SOUTHAMPTON, England -- The research focus in asthma should shift back to conventional T-cells and away from the newly discovered invariant natural killer cells, according to investigators here.

SOUTHAMPTON, England, April 4 -- The research focus in asthma should shift back to conventional T-cells and away from the newly discovered invariant natural killer cells, according to investigators here.

A series of experiments in volunteers with asthma and chronic obstructive pulmonary disease showed they had the same levels of the new cells in their airways as did healthy controls, said Pandurangan Vijayanand, M.D., of the University of Southampton.

The finding, reported in the April 5 issue of the New England Journal of Medicine, is in sharp contrast to one last year that said 60% of the CD4-positive T-cells found in the airways of people with asthma were invariant natural killer cells. (Newly Recognized Immune Cell Unveiled in Asthma)

It is known, the researchers said, that patients with asthma have an increased number of type 2 helper CD4-positive T-cells in their airways. Also, there is evidence from animal models - as well as last year's report in humans - that many are invariant natural killer T-cells, rather than conventional class II major-histocompatibilitycomplex-restricted cells.
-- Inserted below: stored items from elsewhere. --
-- ==== Sys2Proof/Certificates/Slice0/Obligations.lean ====
section
/-!
DEFINITION. The statements about the machine.  In the statements about an instruction `f` is its row of the opcode
table with its operand bytes, `busCycles l s` the state after the bus cycles `l`, `f.operand s` the operand byte of
class read, and `(u.setCpu c)` the state `u` with the registers `c`.
-/

open Sys2Proof Sys2Proof.Machine

/-! ### Encoding -/

/-- Decode and encode agree, both ways and with any bytes behind (rules R140, R141, R143, R281, R285): no bit of an
encoding is dropped, every word has one meaning, the opcode byte alone decides the length, and a list of bytes is
rejected only where it ends before the instruction does. -/
def Obligations.DecodeAndEncodeAgree : Prop :=
  (∀ (i : Instr) (rest : List Byte), i.wellFormed = true → decode (encode i ++ rest) = .ok (i, rest)) ∧
  (∀ (bytes rest : List Byte) (i : Instr), decode bytes = .ok (i, rest) →
    i.wellFormed = true ∧ bytes = encode i ++ rest) ∧
  (∀ (op : Byte) (rest : List Byte),
    (∃ e, decode (op :: rest) = .error e) ↔ rest.length + 1 < lengthOf op) ∧
  (∀ i : Instr, i.wellFormed = true →
    encode i = i.form.bytes ∧ (encode i).length = i.form.length ∧ lengthOf i.form.op = i.form.length)

/-- One word of each family, written out from tables E-2 and U-1 (rules R143, R281). -/
def Obligations.WrittenWordsDecode : Prop :=
  decodeTableWord 16 0x80A5 = some (.ldaZp 0x80) ∧
  decodeTableWord 24 0xF234BD = some (.ldaAbsX 0x34 0xF2) ∧
  decodeTableWord 16 0x1091 = some (.staIzY 0x10) ∧
  decodeTableWord 8 0xAA = some .tax ∧
  decodeTableWord 16 0x1069 = some (.adcImm 0x10) ∧
  decodeTableWord 16 0x20F6 = some (.incZpX 0x20) ∧
  decodeTableWord 8 0x6A = some .rorAcc ∧
  decodeTableWord 16 0xFED0 = some (.bne 0xFE) ∧
  decodeTableWord 24 0xF00020 = some (.jsr 0x00 0xF0) ∧
  decodeTableWord 24 0x00806C = some (.jmpInd 0x80 0x00) ∧
  decodeTableWord 8 0x00 = some .brk ∧
  decodeTableWord 8 0x92 = some (.jam 0x92) ∧
  decodeTableWord 16 0x40C3 = some (.dcpIzX 0x40)

/-! ### The step -/

/-- A step runs the decoded instruction (rules R52, R61, R146): where the bytes that the bus gives at the program
counter decode to an instruction, the step is that instruction's meaning, under the input snapshot of the step. -/
def Obligations.StepRunsTheDecodedInstruction : Prop :=
  ∀ (s : State) (i : Instr) (rest : List Byte), s.fault = none →
    decode (fetchBytes (takeInputs s)) = .ok (i, rest) →
    i.wellFormed = true ∧ step s = exec i (takeInputs s)

/-- What the bus gives at the program counter (rules R66, R79, R106, R107, R258): from RAM its bytes as they are now,
from a cartridge of a plain scheme the bytes of the image; the third byte of a JSR in RAM is the byte that is there
after its two pushes. -/
def Obligations.FetchReadsRamAndImage : Prop :=
  ∀ (s : State) (op b1 b2 : Byte), fetchBytes s = [op, b1, b2] →
    (∀ k, decodeBus (busAddr s.cpu.pc) = .ram k → op = readCell s.ram k.toNat) ∧
    (∀ k, decodeBus (busAddr (s.cpu.pc + 1)) = .ram k → b1 = readCell s.ram k.toNat) ∧
    (∀ k, decodeBus (busAddr (s.cpu.pc + 2)) = .ram k →
      (op ≠ 0x20 → b2 = readCell s.ram k.toNat) ∧
      (op = 0x20 →
        let pushes : List BusCycle :=
          [.read s.cpu.pc, .read (s.cpu.pc + 1), .read (word 0x01 s.cpu.sp),
           .write (word 0x01 s.cpu.sp) (hiByte (s.cpu.pc + 2)),
           .write (word 0x01 (s.cpu.sp - 1)) (loByte (s.cpu.pc + 2))]
        b2 = readCell (busCycles pushes s).ram k.toNat)) ∧
    (s.map.scheme = .plain2k ∨ s.map.scheme = .plain4k →
      ∀ off, (decodeBus (busAddr s.cpu.pc) = .cartridge off → op = readCell s.map.rom (imageIndex s.map off)) ∧
        (decodeBus (busAddr (s.cpu.pc + 1)) = .cartridge off → b1 = readCell s.map.rom (imageIndex s.map off)) ∧
        (decodeBus (busAddr (s.cpu.pc + 2)) = .cartridge off → b2 = readCell s.map.rom (imageIndex s.map off)))

/-- The step is total (rules R61, R285, R301, R302): from every state without a fault record it answers a next state,
whatever the instruction, and from every other it answers the fault.  That an instruction which sets the record answers
a next state, and that the step after it answers the fault, is the model's choice (log entry 9): rules R280 and R302
say that the step is not taken. -/
def Obligations.StepIsTotal : Prop :=
  (∀ (i : Instr) (s : State), ∃ t, exec i s = .next t) ∧
  (∀ s : State, s.fault = none → ∃ t, step s = .next t) ∧
  (∀ (s : State) (r : UnsupportedOpcode), s.fault = some r → step s = .fault (.unsupportedOpcode r))

/-- The fault record (rules R35, R280, R283, R302, R307, R373): a step sets it only for an undocumented opcode that the
policy gives no meaning, or for an instruction one of whose bus cycles writes to RSYNC under the policy `fault`; it then
holds the opcode and its address, and nothing else of the state is touched but the input snapshot the step took.  That
the RSYNC write discards the whole step, and that the snapshot stays taken, is the model's choice (log entries 6 and
9). -/
def Obligations.FaultLeavesThePriorState : Prop :=
  ∀ (s t : State) (r : UnsupportedOpcode), s.fault = none → step s = .next t → t.fault = some r →
    let u := takeInputs s
    let i := fetchInstr u
    t = { u with fault := some r } ∧ r.op = i.form.op ∧ r.pc = s.cpu.pc ∧
    (i.unsupported u = true ∨ s.par.rsyncPolicy = .fault ∧ writesRsync (i.cycleList u) = true)

/-- What no step changes (rules R7, R33): the parameters and the cartridge's image, size and scheme; and the input
snapshot of a step is the next one the host has ready, or the one before.  That the snapshots wait in a queue of the
state, and that the one in force stays where the queue is empty, is the model's choice (log entry 4): rule R52 has a
snapshot supplied to each step. -/
def Obligations.StepKeepsCartridgeAndParameters : Prop :=
  ∀ s t : State, step s = .next t →
    t.par = s.par ∧ t.map.rom = s.map.rom ∧ t.map.size = s.map.size ∧ t.map.scheme = s.map.scheme ∧
    t.inp = s.pending.head?.getD s.inp ∧ t.pending = s.pending.tail

/-! ### Reset and the invariant -/

/-- `Reset()` (rules R53 table S-5, R104, R121, R344, R418, R448, R460): every field after it, for every state before it
and every value of the parameters; and the machine right after reset is the one `Reset()` leaves.  The start banks are
the host's, or where it names none the defaults of rule R104.  That `dbus` is the high byte of the vector (rule R460;
table S-5 lists 0) is log entry 8; that the output history starts anew, that the input snapshots stay, and the image
and parameters of `State.reset` are the model's choices (log entries 3, 4, 5 and 7). -/
def Obligations.ResetGivesTheStatedState : Prop :=
  (∀ s : State,
    let t := hostReset s
    let p := s.par
    t.cpu.a = p.resetA ∧ t.cpu.x = p.resetX ∧ t.cpu.y = p.resetY ∧ t.cpu.sp = p.resetS ∧
    t.cpu.p = ⟨p.resetN, p.resetV, p.resetD, true, p.resetZ, p.resetC⟩ ∧
    t.cyc = 0 ∧ t.ram = p.resetRam ∧ t.fault = none ∧
    t.riot = ⟨p.resetTimer, p.resetInterval, 0, false⟩ ∧
    t.tia = Tia.reset (waveInit p.wave) ∧
    t.par = p ∧ t.map.rom = s.map.rom ∧ t.map.size = s.map.size ∧ t.map.scheme = s.map.scheme ∧
    t.map.ram = s.map.ram ∧
    (∀ b, p.startBank = some b → t.map.bank = b) ∧
    (p.startBank = none → s.map.scheme = .e0 → t.map.bank = ⟨4, 5, 6⟩) ∧
    (p.startBank = none → s.map.scheme ≠ .e0 → t.map.bank = ⟨0, 0, 0⟩) ∧
    t.dbus = readCell s.map.rom (imageIndex t.map 0xFFD) ∧
    t.cpu.pc = t.dbus ++ readCell s.map.rom (imageIndex t.map 0xFFC) ∧
    t.inp = s.inp ∧ t.pending = s.pending ∧ t.out = []) ∧
  hostReset State.reset = State.reset

/-- The invariant holds after every `Reset()` (rules R29, R33, R37, R122, R460) of a state whose parameters are
admissible, whose scheme fits its image and whose image and cartridge RAM are stores of their range; so it does after
every load, and at `State.reset`, whose image and parameters are the model's choices (log entries 3 and 7). -/
def Obligations.InvariantHoldsAtReset : Prop :=
  (∀ s : State, s.par.wellFormed s.map.scheme s.map.size = true → s.map.scheme.fits s.map.size = true →
    Memory.wf s.map.rom = true → belowBound s.map.size.bytes s.map.rom = true →
    Memory.wf s.map.ram = true → belowBound 128 s.map.ram = true → Inv (hostReset s)) ∧
  (∀ (par : Params) (scheme : Option Scheme) (image : List Byte) (inp : Inputs) (s : State),
    load par scheme image inp = .ok s → Inv s) ∧
  Inv State.reset

/-- Every step keeps the invariant (rules R29, R33, R37, R122, R369, R372, R373, R376 to R378, R446): the stores keep
their canonical form and their range, the bank indexes stay valid, the beam stays in step with the cycle counter, a held
CPU is inside a line, the input latches are released while off, the unused register bits stay 0, and the tone generators
keep running the machine's `Wave`. -/
def Obligations.StepKeepsTheInvariant : Prop :=
  ∀ s t : State, Inv s → step s = .next t → Inv t

/-! ### The bus -/

/-- The address decoder (rules R64, R65 table M-1, R67 to R69): addresses that differ only in bits 15..13 are one
location, for reads and writes; on the other thirteen, A12, then A7, then A9 select the target, and each target uses
the bits the table gives it. -/
def Obligations.BusDecodesThirteenBits : Prop :=
  (∀ (a b : Word) (s : State), a.setWidth 13 = b.setWidth 13 →
    rd a s = rd b s ∧ ∀ v : Byte, wr a v s = wr b v s) ∧
  (∀ a : Word,
    (a.getLsbD 12 = true → decodeBus (busAddr a) = .cartridge (BitVec.ofNat 12 (a.toNat % 4096))) ∧
    (a.getLsbD 12 = false → a.getLsbD 7 = false → decodeBus (busAddr a) = .tia (BitVec.ofNat 6 (a.toNat % 64))) ∧
    (a.getLsbD 12 = false → a.getLsbD 7 = true → a.getLsbD 9 = false →
      decodeBus (busAddr a) = .ram (BitVec.ofNat 7 (a.toNat % 128))) ∧
    (a.getLsbD 12 = false → a.getLsbD 7 = true → a.getLsbD 9 = true →
      decodeBus (busAddr a) = .riot (BitVec.ofNat 5 (a.toNat % 32))))

/-- RAM (rule R66): a read returns the byte, a write stores it and touches no other byte, and the 128 bytes appear at
each of the eight places; a zero-page address and a stack address are the same byte when they agree in bits 6..0. -/
def Obligations.RamReadsWhatWasWritten : Prop :=
  (∀ (s : State) (addr : Word) (k : BitVec 7), decodeBus (busAddr addr) = .ram k →
    (rd addr s).1 = readCell s.ram k.toNat ∧
    (Memory.wf s.ram = true → ∀ (v : Byte) (j : BitVec 7),
      readCell (wr addr v s).ram j.toNat = if j = k then v else readCell s.ram j.toNat)) ∧
  (∀ k : BitVec 7, ∀ base ∈ [0x0080, 0x0180, 0x0480, 0x0580, 0x0880, 0x0980, 0x0C80, 0x0D80],
    decodeBus (busAddr (BitVec.ofNat 16 (base + k.toNat))) = .ram k) ∧
  (∀ zp : Byte, 0x80 ≤ zp.toNat →
    decodeBus (busAddr (zext zp)) = .ram (BitVec.ofNat 7 zp.toNat) ∧
    decodeBus (busAddr (word 0x01 zp)) = .ram (BitVec.ofNat 7 zp.toNat)) ∧
  (∀ zp : Byte, zp.toNat < 0x80 →
    decodeBus (busAddr (zext zp)) = .tia (BitVec.ofNat 6 zp.toNat) ∧
    decodeBus (busAddr (word 0x01 zp)) = .tia (BitVec.ofNat 6 zp.toNat))

/-- A bus cycle (rules R10, R61, R62): one CPU cycle, three chip-cycles and one RIOT tick, and then the access, which
sees the chips as they are after these; the bus keeps the byte.  A read is held first where the CPU is held (`hold`, the
subject of `WsyncHoldsReadsToTheNextLine`), a write is not. -/
def Obligations.BusCycleAdvancesThenAccesses : Prop :=
  ∀ (s : State) (addr : Word),
    (s.tia.beam.wsync = false → hold s = s) ∧
    (let h := hold s
      let t := runTia s.par s.inp 3 h.tia
      let r := (rd addr s).1
      let u := (rd addr s).2
      u.cyc = h.cyc + 1 ∧ u.tia = t ∧ u.dbus = r ∧ u.ram = s.ram ∧
      (match decodeBus (busAddr addr) with
       | .cartridge off => r = (mapRead off s.dbus s.map).1 ∧ u.map = (mapRead off s.dbus s.map).2 ∧
           u.riot = riotTick h.riot
       | .tia reg => r = tiaRead s.inp s.dbus t reg ∧ u.map = s.map ∧ u.riot = riotTick h.riot
       | .ram k => r = readCell s.ram k.toNat ∧ u.map = s.map ∧ u.riot = riotTick h.riot
       | .riot sel => r = (riotRead sel s.inp (riotTick h.riot)).1 ∧ u.map = s.map ∧
           u.riot = (riotRead sel s.inp (riotTick h.riot)).2)) ∧
    (∀ v : Byte,
      let t := runTia s.par s.inp 3 s.tia
      let u := wr addr v s
      u.cyc = s.cyc + 1 ∧ u.dbus = v ∧
      (match decodeBus (busAddr addr) with
       | .cartridge off => u.map = mapWrite off v s.map ∧ u.tia = t ∧ u.riot = riotTick s.riot ∧ u.ram = s.ram
       | .tia reg => u.tia = tiaStore s.par.hmoveBlankMax reg v t ∧ u.riot = riotTick s.riot ∧ u.ram = s.ram
       | .ram k => u.ram = writeCell s.ram k.toNat v ∧ u.tia = t ∧ u.riot = riotTick s.riot
       | .riot sel => u.riot = riotWrite sel v (riotTick s.riot) ∧ u.tia = t ∧ u.ram = s.ram))

/-- WSYNC (rules R62, R315, R372, R475): a read made while the CPU is held at `hcount = 3n` costs `76 - n` cycles more
and happens at `hcount = 3` of the next line, the RIOT counting on; a write is not held; and a write to WSYNC holds
the CPU unless the line has just begun. -/
def Obligations.WsyncHoldsReadsToTheNextLine : Prop :=
  (∀ (s : State) (addr : Word) (n : Nat), s.tia.beam.wsync = true → s.tia.beam.hcount.val = 3 * n → n ≤ 75 →
    let u := (rd addr s).2
    u.cyc = s.cyc + (76 - n) + 1 ∧ u.tia.beam.hcount.val = 3 ∧ u.tia.beam.wsync = false ∧
    u.tia.beam.line = s.tia.beam.line + 1 ∧ u.riot.sub = s.riot.sub + BitVec.ofNat 10 (77 - n)) ∧
  (∀ (s : State) (addr : Word) (v : Byte), decodeBus (busAddr addr) = .tia 0x02 →
    let t := runTia s.par s.inp 3 s.tia
    (wr addr v s).tia.beam.wsync = (t.beam.wsync || decide (t.beam.hcount ≠ 0)) ∧
    (wr addr v s).tia.beam.hcount = t.beam.hcount)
But in experiments looking at bronchoalveolar-lavage fluid, induced sputum, and lung tissue, Dr. Vijayanand and colleagues said, the proportion of invariant natural killer T-cells was less than 2% in all volunteers.

The new study "strongly questions the significance of invariant natural killer T-cells in the pathogenesis of asthma," Dr. Vijayanand and colleagues said. "Therapeutic strategies in asthma should therefore continue to be focused on class II MHC-restricted T-cells rather than on invariant natural killer T-cells."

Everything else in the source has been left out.